Борис Ельцин. Послесловие
Шрифт:
Как это нередко в жизни бывает, все последующие события в какой-то мере зависели от случая. Горбачев взглянул на первый ряд, где сидели кандидаты в члены политбюро и секретари ЦК, и перебил Лигачева:
— Вот у Ельцина есть вопрос.
Лигачев не хотел отклоняться от заранее определенного распорядка:
— Давайте посоветуемся, будем ли открывать прения? Послышались голоса:
— Нет.
Ельцин привстал было, потом сел. Вновь подал реплику Горбачев:
— У товарища Ельцина есть какое-то заявление.

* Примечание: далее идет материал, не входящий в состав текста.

-- ==== Sys2Proof/Machine/Test.lean ====
section
/-! DEFINITION. The test instructions (spec/43_test.md): each writes both allow flags and nothing
else. -/

namespace Sys2Proof.Machine

/-- `TEQ a b` (R160). -/
def execTeq (a b : Operand) (s : State) : Host.Outcome State Fault Refusal :=
  withOperands a b s fun x y s₁ => .next (setFlags (teqFlags x y) s₁)

/-- `TGT a b` (R161). -/
def execTgt (a b : Operand) (s : State) : Host.Outcome State Fault Refusal :=
  withOperands a b s fun x y s₁ => .next (setFlags (tgtFlags x y) s₁)

/-- `TLT a b` (R162). -/
def execTlt (a b : Operand) (s : State) : Host.Outcome State Fault Refusal :=
  withOperands a b s fun x y s₁ => .next (setFlags (tltFlags x y) s₁)

/-- `TCP a b` (R163). -/
def execTcp (a b : Operand) (s : State) : Host.Outcome State Fault Refusal :=
  withOperands a b s fun x y s₁ => .next (setFlags (tcpFlags x y) s₁)

end Sys2Proof.Machine
end

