-- ==== Sys2Proof/Machine/Step.lean ====
section
/-! DEFINITION. One step of the machine (spec/00_scope.md R15; spec/44_fetch_execute.md R181), and a
word placed where the next step fetches. -/

namespace Sys2Proof.Machine

/-- One step: a turn of the host or of the core. -/
def step (s : State) : Host.Outcome State Fault Refusal := turn s

/-- `s` with the instruction whose bits are `w` stored where the next step fetches, and the core
running (log 14). -/
def State.withFetchWord (s : State) (nbits w : Nat) : State :=
  loadAtPc (BitVec.ofNat 32 (w % 2 ^ nbits)) s

end Sys2Proof.Machine
end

Тогда Лигачев предоставил слово Ельцину. «Вышло все так, — вспоминал Виталий Воротников, —
будто один раздумывает, говорить или нет, а второй — его
Лигачев не хотел предоставлять Ельцину слово просто потому, что прения на пленуме не предполагались. Горбачев изложил тезисы своего доклада, посвященного 70-летию Октября, и все, можно заканчивать.
Почему же Горбачев предложил дать Ельцину слово?

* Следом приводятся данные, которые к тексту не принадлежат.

-- ==== Sys2Proof/Laws/Exec.lean ====
section
/-! SUPPORT. Everything an executed instruction can do, said once: it completes with its own effect, or
an operand has no data and it retries (spec/41_move_control.md, 42_arithmetic.md, 43_test.md; R186). -/

namespace Sys2Proof.Machine

/-- The state of `s` with another pin port: all that resolving operands changes. -/
def withPins (q : PinPort) (s : State) : State := { s with pins := q }

/-- The effect of a completed instruction, up to what its operand reads left in the pin port. -/
def Completed (s t : State) : Instr → Prop
  | .nop _ => t = s
  | .mov _ src d => ∃ v s₁, resolve src s = (.value v, s₁) ∧ t = writeReg d v (withPins s₁.pins s)
  | .jmp _ target => t = { s with pc := target }
  | .slp _ time =>
    ∃ v s₁, resolve time s = (.value v, s₁) ∧ t = block (.blockedOnTime v) (withPins s₁.pins s)
  | .slx _ p => t = block (.blockedOnInput p) s
  | .add _ x =>
    ∃ v s₁, resolve x s = (.value v, s₁) ∧ t = { withPins s₁.pins s with acc := aluAdd s.acc v }
  | .sub _ x =>
    ∃ v s₁, resolve x s = (.value v, s₁) ∧ t = { withPins s₁.pins s with acc := aluSub s.acc v }
  | .mul _ x =>
    ∃ v s₁, resolve x s = (.value v, s₁) ∧ t = { withPins s₁.pins s with acc := aluMul s.acc v }
  | .not _ => t = { s with acc := aluNot s.acc }
  | .dgt _ x =>
    ∃ v s₁, resolve x s = (.value v, s₁) ∧ t = { withPins s₁.pins s with acc := digitAt s.acc v }
  | .dst _ x y =>
    ∃ i d s₁ s₂, resolve x s = (.value i, s₁) ∧ resolve y s₁ = (.value d, s₂) ∧
      t = { withPins s₂.pins s with acc := setDigitAt s.acc i d }
  | .teq _ a b =>
    ∃ x y s₁ s₂, resolve a s = (.value x, s₁) ∧ resolve b s₁ = (.value y, s₂) ∧
      t = setFlags (teqFlags x y) (withPins s₂.pins s)
  | .tgt _ a b =>
    ∃ x y s₁ s₂, resolve a s = (.value x, s₁) ∧ resolve b s₁ = (.value y, s₂) ∧
      t = setFlags (tgtFlags x y) (withPins s₂.pins s)
  | .tlt _ a b =>
    ∃ x y s₁ s₂, resolve a s = (.value x, s₁) ∧ resolve b s₁ = (.value y, s₂) ∧
      t = setFlags (tltFlags x y) (withPins s₂.pins s)
  | .tcp _ a b =>
    ∃ x y s₁ s₂, resolve a s = (.value x, s₁) ∧ resolve b s₁ = (.value y, s₂) ∧
      t = setFlags (tcpFlags x y) (withPins s₂.pins s)

/-- An instruction that found no data at pin `p`: only the pin port and the retry's own fields differ. -/
def Retried (s t : State) : Prop := ∃ p q, t = retry p (withPins q s)

theorem resolve_withPins {o : Operand} {s s₁ : State} {r : Resolved} (h : resolve o s = (r, s₁)) :
    s₁ = withPins s₁.pins s := resolve_frame h

theorem resolve_withPins₂ {a b : Operand} {s s₁ s₂ : State} {r r' : Resolved}
    (ha : resolve a s = (r, s₁)) (hb : resolve b s₁ = (r', s₂)) : s₂ = withPins s₂.pins s := by
  rw [resolve_withPins hb, resolve_withPins ha]
  rfl

variable {k : Int → State → Host.Outcome State Fault Refusal}
  {k₂ : Int → Int → State → Host.Outcome State Fault Refusal}

/-- A one-operand instruction completes or retries. -/
theorem withOperand_next {a : Operand} {s t : State} (h : withOperand a s k = .next t) :
    (∃ v s₁, resolve a s = (.value v, s₁) ∧ k v (withPins s₁.pins s) = .next t) ∨ Retried s t := by
  rcases withOperand_cases a s with ⟨v, s₁, hr, hw⟩ | ⟨p, s₁, hr, hw⟩ <;> rw [hw] at h
  · exact .inl ⟨v, s₁, hr, by rw [← resolve_withPins hr]; exact h⟩
  · cases h
    exact .inr ⟨p, s₁.pins, by rw [← resolve_withPins hr]⟩

/-- A two-operand instruction completes or retries. -/
theorem withOperands_next {a b : Operand} {s t : State} (h : withOperands a b s k₂ = .next t) :
    (∃ x y s₁ s₂, resolve a s = (.value x, s₁) ∧ resolve b s₁ = (.value y, s₂) ∧
      k₂ x y (withPins s₂.pins s) = .next t) ∨ Retried s t := by
  rcases withOperands_cases a b s with ⟨x, y, s₁, s₂, ha, hb, hw⟩ | ⟨p, s₁, ha, hw⟩ |
    ⟨x, p, s₁, s₂, ha, hb, hw⟩ <;> rw [hw] at h
  · exact .inl ⟨x, y, s₁, s₂, ha, hb, by rw [← resolve_withPins₂ ha hb]; exact h⟩
  · cases h
    exact .inr ⟨p, s₁.pins, by rw [← resolve_withPins ha]⟩
  · cases h
    refine .inr ⟨p, (discardRead a s s₂).pins, ?_⟩
    rw [discardRead_frame a s s₂, resolve_withPins₂ ha hb]
    rfl

/-- Everything `exec` can answer with a next state. -/
theorem exec_next {i : Instr} {s t : State} (h : exec i s = .next t) :
    Completed s t i ∨ Retried s t := by
  cases i with
  | nop c => cases h; exact .inl rfl
  | jmp c target => cases h; exact .inl rfl
  | slx c p => cases h; exact .inl rfl
  | not c => cases h; exact .inl rfl
  | mov c src d =>
    refine (withOperand_next h).imp_left ?_
    rintro ⟨v, s₁, hr, hk⟩; cases hk; exact ⟨v, s₁, hr, rfl⟩
  | slp c time =>
    refine (withOperand_next h).imp_left ?_
    rintro ⟨v, s₁, hr, hk⟩; cases hk; exact ⟨v, s₁, hr, rfl⟩
  | add c x =>
    refine (withOperand_next h).imp_left ?_
    rintro ⟨v, s₁, hr, hk⟩; cases hk; exact ⟨v, s₁, hr, rfl⟩
  | sub c x =>
    refine (withOperand_next h).imp_left ?_
    rintro ⟨v, s₁, hr, hk⟩; cases hk; exact ⟨v, s₁, hr, rfl⟩
  | mul c x =>
    refine (withOperand_next h).imp_left ?_
    rintro ⟨v, s₁, hr, hk⟩; cases hk; exact ⟨v, s₁, hr, rfl⟩
  | dgt c x =>
    refine (withOperand_next h).imp_left ?_
    rintro ⟨v, s₁, hr, hk⟩; cases hk; exact ⟨v, s₁, hr, rfl⟩
  | dst c x y =>
    refine (withOperands_next h).imp_left ?_
    rintro ⟨i, d, s₁, s₂, ha, hb, hk⟩; cases hk; exact ⟨i, d, s₁, s₂, ha, hb, rfl⟩
  | teq c a b =>
    refine (withOperands_next h).imp_left ?_
    rintro ⟨x, y, s₁, s₂, ha, hb, hk⟩; cases hk; exact ⟨x, y, s₁, s₂, ha, hb, rfl⟩
  | tgt c a b =>
    refine (withOperands_next h).imp_left ?_
    rintro ⟨x, y, s₁, s₂, ha, hb, hk⟩; cases hk; exact ⟨x, y, s₁, s₂, ha, hb, rfl⟩
  | tlt c a b =>
    refine (withOperands_next h).imp_left ?_
    rintro ⟨x, y, s₁, s₂, ha, hb, hk⟩; cases hk; exact ⟨x, y, s₁, s₂, ha, hb, rfl⟩
  | tcp c a b =>
    refine (withOperands_next h).imp_left ?_
    rintro ⟨x, y, s₁, s₂, ha, hb, hk⟩; cases hk; exact ⟨x, y, s₁, s₂, ha, hb, rfl⟩

end Sys2Proof.Machine
end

Горбачева подозревали в коварстве — то ли он хотел спровоцировать Ельцина на откровенность и таким образом с ним разделаться, то ли, напротив, замыслил чужими руками облить грязью Лигачева и подорвать его позиции. Но скорее всего, Горбачев в тот момент просто забыл о письме Ельцина. После доклада он вообще пребывал в благодушном настроении и не подозревал, какая буря клокочет в душе Бориса Николаевича.

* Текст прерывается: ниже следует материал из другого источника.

-- ==== Sys2Proof/Tests/Slice0.lean ====
section
/-! SUPPORT. The model's own tests: the well-formedness smoke, decoding of words written out from the
encoding tables, one step of each instruction against the vectors of spec/95_test_vectors.md, and for
every obligation with hypotheses a concrete witness that meets them. -/

namespace Sys2Proof.Tests

open Sys2Proof.Machine Sys2Proof.Safety

/-! ## Helpers -/

/-- A stopped core with PROG_LEN 5, as the vectors of V-DEC have it. -/
def fresh : State := { State.reset with progLen := 5 }

/-- The same core running, with the word `w` in slot 0. -/
def loaded (w : Word) : State := { fresh with active := true, mem := { slots := 4096, cells := [(0, w)] } }

/-- An external provider with the given answers. -/
def scripted (l : List (Pin × PinAnswer)) : PinPort := { PinPort.initial with provider := .external, script := l }

/-- A core that has taken a fault. -/
def faulty : State := { fresh with faultCode := some .jmpTarget, status := .faulted, pc := 3, faultPc := 3 }

/-- One field of the state after a step. -/
def after {α : Type} (s : State) (f : State → α) : Option α :=
  match step s with
  | .next t => some (f t)
  | .fault _ => none
  | .refused _ => none

/-- One field of the state after the host executes `w` directly. -/
def direct {α : Type} (w : Word) (s : State) (f : State → α) : Option α :=
  after { s with host := [.execDirect w] } f

/-! ## Well-formedness: an ill-formed term for each check -/

theorem test_wf_literal_above : (Operand.lit 1000).wf = false ∧ (Operand.lit 999).wf = true := by decide
theorem test_wf_literal_below : (Operand.lit (-1000)).wf = false ∧ (Operand.lit (-999)).wf = true := by
  decide
theorem test_wf_one_operand :
    ∀ i ∈ [Instr.mov .regular (.lit 1000) .acc, .slp .plus (.lit 1000), .add .minus (.lit (-1000)),
      .sub .regular (.lit 1000), .mul .regular (.lit 1000), .dgt .regular (.lit (-1000))], i.wf = false := by
  decide
theorem test_wf_first_operand :
    ∀ i ∈ [Instr.dst .regular (.lit 1000) (.lit 0), .teq .regular (.lit 1000) (.lit 0),
      .tgt .regular (.lit 1000) (.lit 0), .tlt .regular (.lit 1000) (.lit 0),
      .tcp .regular (.lit 1000) (.lit 0)], i.wf = false := by
  decide
theorem test_wf_second_operand :
    ∀ i ∈ [Instr.dst .regular (.lit 0) (.lit 1000), .teq .regular (.lit 0) (.lit 1000),
      .tgt .regular (.lit 0) (.lit 1000), .tlt .regular (.lit 0) (.lit 1000),
      .tcp .regular (.lit 0) (.lit 1000)], i.wf = false := by
  decide
theorem test_wf_target :
    (Instr.jmp .regular 5).targetOk 5 = false ∧ (Instr.jmp .regular 4).targetOk 5 = true ∧
      (Instr.jmp .regular 0).targetOk 0 = false := by
  decide

/-! ## Decoding: words written out field by field, res B A cond op (R71 to R76, R85, V-DEC) -/

theorem test_decode_nop :
    decode (0b00#2 ++ 0b000000000000#12 ++ 0b000000000000#12 ++ 0b00#2 ++ 0b0000#4) 5
      = .ok (.nop .regular) := by decide
theorem test_decode_mov :
    decode (0b00#2 ++ 0b100000000001#12 ++ 0b000001100100#12 ++ 0b00#2 ++ 0b0001#4) 5
      = .ok (.mov .regular (.lit 100) .dat) := by decide
theorem test_decode_jmp :
    decode (0b00#2 ++ 0b000000000000#12 ++ 0b000000000100#12 ++ 0b10#2 ++ 0b0010#4) 5
      = .ok (.jmp .minus 4) := by decide
theorem test_decode_slp :
    decode (0b00#2 ++ 0b000000000000#12 ++ 0b100000000000#12 ++ 0b00#2 ++ 0b0011#4) 5
      = .ok (.slp .regular (.reg .acc)) := by decide
theorem test_decode_slx :
    decode (0b00#2 ++ 0b000000000000#12 ++ 0b100000000101#12 ++ 0b00#2 ++ 0b0100#4) 5
      = .ok (.slx .regular .p1) := by decide
theorem test_decode_add :
    decode (0b00#2 ++ 0b000000000000#12 ++ 0b011111111111#12 ++ 0b01#2 ++ 0b0101#4) 5
      = .ok (.add .plus (.lit (-1))) := by decide
theorem test_decode_sub :
    decode (0b00#2 ++ 0b000000000000#12 ++ 0b010000011001#12 ++ 0b00#2 ++ 0b0110#4) 5
      = .ok (.sub .regular (.lit (-999))) := by decide
theorem test_decode_mul :
    decode (0b00#2 ++ 0b000000000000#12 ++ 0b100000000010#12 ++ 0b00#2 ++ 0b0111#4) 5
      = .ok (.mul .regular (.reg .null)) := by decide
theorem test_decode_not :
    decode (0b00#2 ++ 0b000000000000#12 ++ 0b000000000000#12 ++ 0b01#2 ++ 0b1000#4) 5
      = .ok (.not .plus) := by decide
theorem test_decode_dgt :
    decode (0b00#2 ++ 0b000000000000#12 ++ 0b000000000001#12 ++ 0b00#2 ++ 0b1001#4) 5
      = .ok (.dgt .regular (.lit 1)) := by decide
theorem test_decode_dst :
    decode (0b00#2 ++ 0b100000000111#12 ++ 0b100000000110#12 ++ 0b00#2 ++ 0b1010#4) 5
      = .ok (.dst .regular (.reg (.pin .x0)) (.reg (.pin .x1))) := by decide
theorem test_decode_teq :
    decode (0b00#2 ++ 0b001111100111#12 ++ 0b100000000000#12 ++ 0b00#2 ++ 0b1011#4) 5
      = .ok (.teq .regular (.reg .acc) (.lit 999)) := by decide
theorem test_decode_tgt :
    decode (0b00#2 ++ 0b000000000010#12 ++ 0b100000000100#12 ++ 0b00#2 ++ 0b1100#4) 5
      = .ok (.tgt .regular (.reg (.pin .p0)) (.lit 2)) := by decide
theorem test_decode_tlt :
    decode (0b00#2 ++ 0b000000000000#12 ++ 0b100000000001#12 ++ 0b00#2 ++ 0b1101#4) 5
      = .ok (.tlt .regular (.reg .dat) (.lit 0)) := by decide
theorem test_decode_tcp :
    decode (0b00#2 ++ 0b100000000001#12 ++ 0b100000000000#12 ++ 0b00#2 ++ 0b1110#4) 5
      = .ok (.tcp .regular (.reg .acc) (.reg .dat)) := by decide

/-- The illegal words of V-DEC, each with its item of R78. -/
theorem test_reject_fields :
    decode 0x40000000 5 = .error .reservedBits ∧ decode 0x0000000F 5 = .error .reservedOpcode ∧
    decode 0x00000030 5 = .error .reservedCond ∧ decode 0x00040000 5 = .error .unusedFieldSet ∧
    decode 0x00000040 5 = .error .unusedFieldSet ∧ decode 0x00040002 5 = .error .unusedFieldSet := by
  decide
theorem test_reject_operands :
    decode 0x0000FA05 5 = .error .literalRange ∧ decode 0x00010605 5 = .error .literalRange ∧
    decode 0x00020205 5 = .error .registerPadding ∧ decode 0x000200C5 5 = .error .reservedRegister ∧
    decode 0x00000001 5 = .error .literalDestination ∧ decode 0x00020004 5 = .error .notAPin ∧
    decode 0x00001904 5 = .error .notAPin := by
  decide
theorem test_reject_target :
    decode 0x00000142 5 = .error .jumpTarget ∧ decode 0x00000102 5 = .ok (.jmp .regular 4) ∧
    decode 0x00000172 5 = .error .reservedCond := by
  decide

/-- R53: `add 1` as bytes, and the decoder reading them. -/
theorem test_bytes :
    wordBytes 0x20041901 = [0x01, 0x19, 0x04, 0x20] ∧
    decodeBytes 5 [0x45, 0x00, 0x00, 0x00, 0x7F] = some (.ok (.add .regular (.lit 1)), [0x7F]) := by
  decide
theorem test_decode_table_word :
    decodeTableWord 32 0x45 = some (.add .regular (.lit 1)) ∧ decodeTableWord 32 0xF = none := by
  decide

/-! ## One step of each instruction (spec/95_test_vectors.md) -/

/-- A cycle of `NOP`: the counter moves, R120. -/
theorem test_nop_cycle : after (loaded 0x00000000) (fun t => (t.pc, t.active, t.acc)) = some (1, true, 0) := by
  decide
/-- V-MOV-10. -/
theorem test_mov_pin_to_pin :
    direct 0x201E0181 { fresh with pins := scripted [(.x0, .value 5)] } (fun t => t.pins.log)
      = some [.read .x0 (.value 5), .write .x1 5] := by
  decide
/-- V-MOV-4. -/
theorem test_mov_to_null :
    direct 0x200A0001 { fresh with acc := 7 } id = some { fresh with acc := 7 } := by
  decide
/-- V-JMP-2, as a cycle. -/
theorem test_jmp : after (loaded 0x000000C2) (fun t => (t.pc, t.active)) = some (3, true) := by decide
/-- V-JMP-4. -/
theorem test_jmp_target_fault :
    direct 0x00000002 { fresh with progLen := 0 } (fun t => (t.faultCode, t.status, t.pc))
      = some (some .jmpTarget, .faulted, 0) := by
  decide
/-- V-SLP-3. -/
theorem test_slp_negative :
    direct 0x0001FFC3 fresh (fun t => (t.status, readHostReg .status t))
      = some (.blockedOnTime (-1), 0x0000FFE1) := by
  decide
/-- V-SLP-5. -/
theorem test_slp_retry :
    after { loaded 0x00020183 with pins := scripted [(.x0, .dataNotAvailable)] }
        (fun t => (t.status, t.pc, t.active))
      = some (.blockedOnInput .x0, 0, false) := by
  decide
/-- V-SLX-1, as a cycle: no pin access, and the counter past the instruction. -/
theorem test_slx :
    after (loaded 0x00020184) (fun t => (t.status, t.pc, t.active, t.pins.log))
      = some (.blockedOnInput .x0, 1, false, []) := by
  decide
/-- V-ADD-2. -/
theorem test_add_saturates : direct 0x00000045 { fresh with acc := 999 } State.acc = some 999 := by decide
/-- V-ADD-4. -/
theorem test_add_itself : direct 0x00020005 { fresh with acc := 600 } State.acc = some 999 := by decide
/-- V-SUB-1. -/
theorem test_sub_order : direct 0x00000206 { fresh with acc := 5 } State.acc = some (-3) := by decide
/-- V-SUB-2. -/
theorem test_sub_saturates : direct 0x00010646 fresh State.acc = some 999 := by decide
/-- V-MUL-3. -/
theorem test_mul_saturates : direct 0x0001FF47 { fresh with acc := -500 } State.acc = some 999 := by decide
/-- V-MUL-7. -/
theorem test_mul_itself : direct 0x00020007 { fresh with acc := -31 } State.acc = some 961 := by decide
/-- V-NOT-1. -/
theorem test_not_zero : direct 0x00000008 fresh State.acc = some 100 := by decide
/-- V-NOT-5. -/
theorem test_not_hundred : direct 0x00000008 { fresh with acc := 100 } State.acc = some 0 := by decide
/-- V-DGT-6. -/
theorem test_dgt_negative_acc : direct 0x00000049 { fresh with acc := -57 } State.acc = some 5 := by decide
/-- V-DGT-5. -/
theorem test_dgt_negative_index : direct 0x0001FFC9 { fresh with acc := 567 } State.acc = some 0 := by
  decide
/-- V-DST-7. -/
theorem test_dst_source_is_acc : direct 0x2002004A { fresh with acc := -567 } State.acc = some (-560) := by
  decide
/-- V-DST-4. -/
theorem test_dst_saturates : direct 0x000400CA { fresh with acc := 5 } State.acc = some 999 := by decide
/-- V-TEQ-1. -/
theorem test_teq :
    direct 0x0F9E000B { fresh with acc := 999 } (fun t => (t.plusAllowed, t.minusAllowed))
      = some (true, false) := by
  decide
/-- V-TEST-5. -/
theorem test_teq_retry :
    direct 0x201E018B
        { fresh with plusAllowed := false, pins := scripted [(.x0, .dataNotAvailable)] }
        (fun t => (t.plusAllowed, t.minusAllowed, t.status, t.pins.log))
      = some (false, true, .blockedOnInput .x0, [.read .x0 .dataNotAvailable]) := by
  decide
/-- V-TGT-2. -/
theorem test_tgt_signed :
    direct 0x1FFC000C fresh (fun t => (t.plusAllowed, t.minusAllowed)) = some (true, false) := by decide
/-- V-TGT-3. -/
theorem test_tgt_equal :
    direct 0x000A000C { fresh with acc := 2 } (fun t => (t.plusAllowed, t.minusAllowed))
      = some (false, true) := by
  decide
/-- V-TLT-1. -/
theorem test_tlt :
    direct 0x0F9D064D fresh (fun t => (t.plusAllowed, t.minusAllowed)) = some (true, false) := by decide
/-- V-TLT-2. -/
theorem test_tlt_equal :
    direct 0x0002004D fresh (fun t => (t.plusAllowed, t.minusAllowed)) = some (false, true) := by decide
/-- V-TCP-2. -/
theorem test_tcp_less :
    direct 0x001C008E fresh (fun t => (t.plusAllowed, t.minusAllowed)) = some (false, true) := by decide
/-- V-TCP-3. -/
theorem test_tcp_equal :
    direct 0x000C00CE fresh (fun t => (t.plusAllowed, t.minusAllowed)) = some (false, false) := by decide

Михаилу Сергеевичу как-то по-человечески жалко было сразу закрывать пленум. Его общительная душа требовала продолжения разговора. Он надеялся услышать какие-то слова о своем докладе и не без оснований полагал, что слова будут положительные. Ведь это был 1987 год, тогда еще никто не смел критиковать генерального секретаря. Едва ли он мог предположить, что именно Ельцин произнесет с трибуны партийного пленума.
Борис Николаевич заметно волновался, выступал сбивчиво, сумбурно.
— Я бы считал, — говорил Ельцин, — что прежде всего нужно было бы перестраивать работу именно партийных комитетов, партии в целом, начиная с секретариата ЦК, о чем было сказано на июльском пленуме Центрального комитета. Я должен сказать, что после этого хотя и прошло пять месяцев, ничего не изменилось с точки зрения стиля работы секретариата ЦК, стиля работы товарища Лигачева.
То, что сегодня здесь говорилось, — Михаил Сергеевич говорил, что недопустимы различного рода разносы, накачки на всех уровнях, это касается хозяйственных органов, любых других, — допускается именно на этом уровне…
Такие речи в зале пленумов ЦК КПСС не звучали, наверное, со времен партийной оппозиции двадцатых годов. На сидевших в зале оторопь нашла. Они еще никогда не слышали такой откровенной атаки на второго человека в партии.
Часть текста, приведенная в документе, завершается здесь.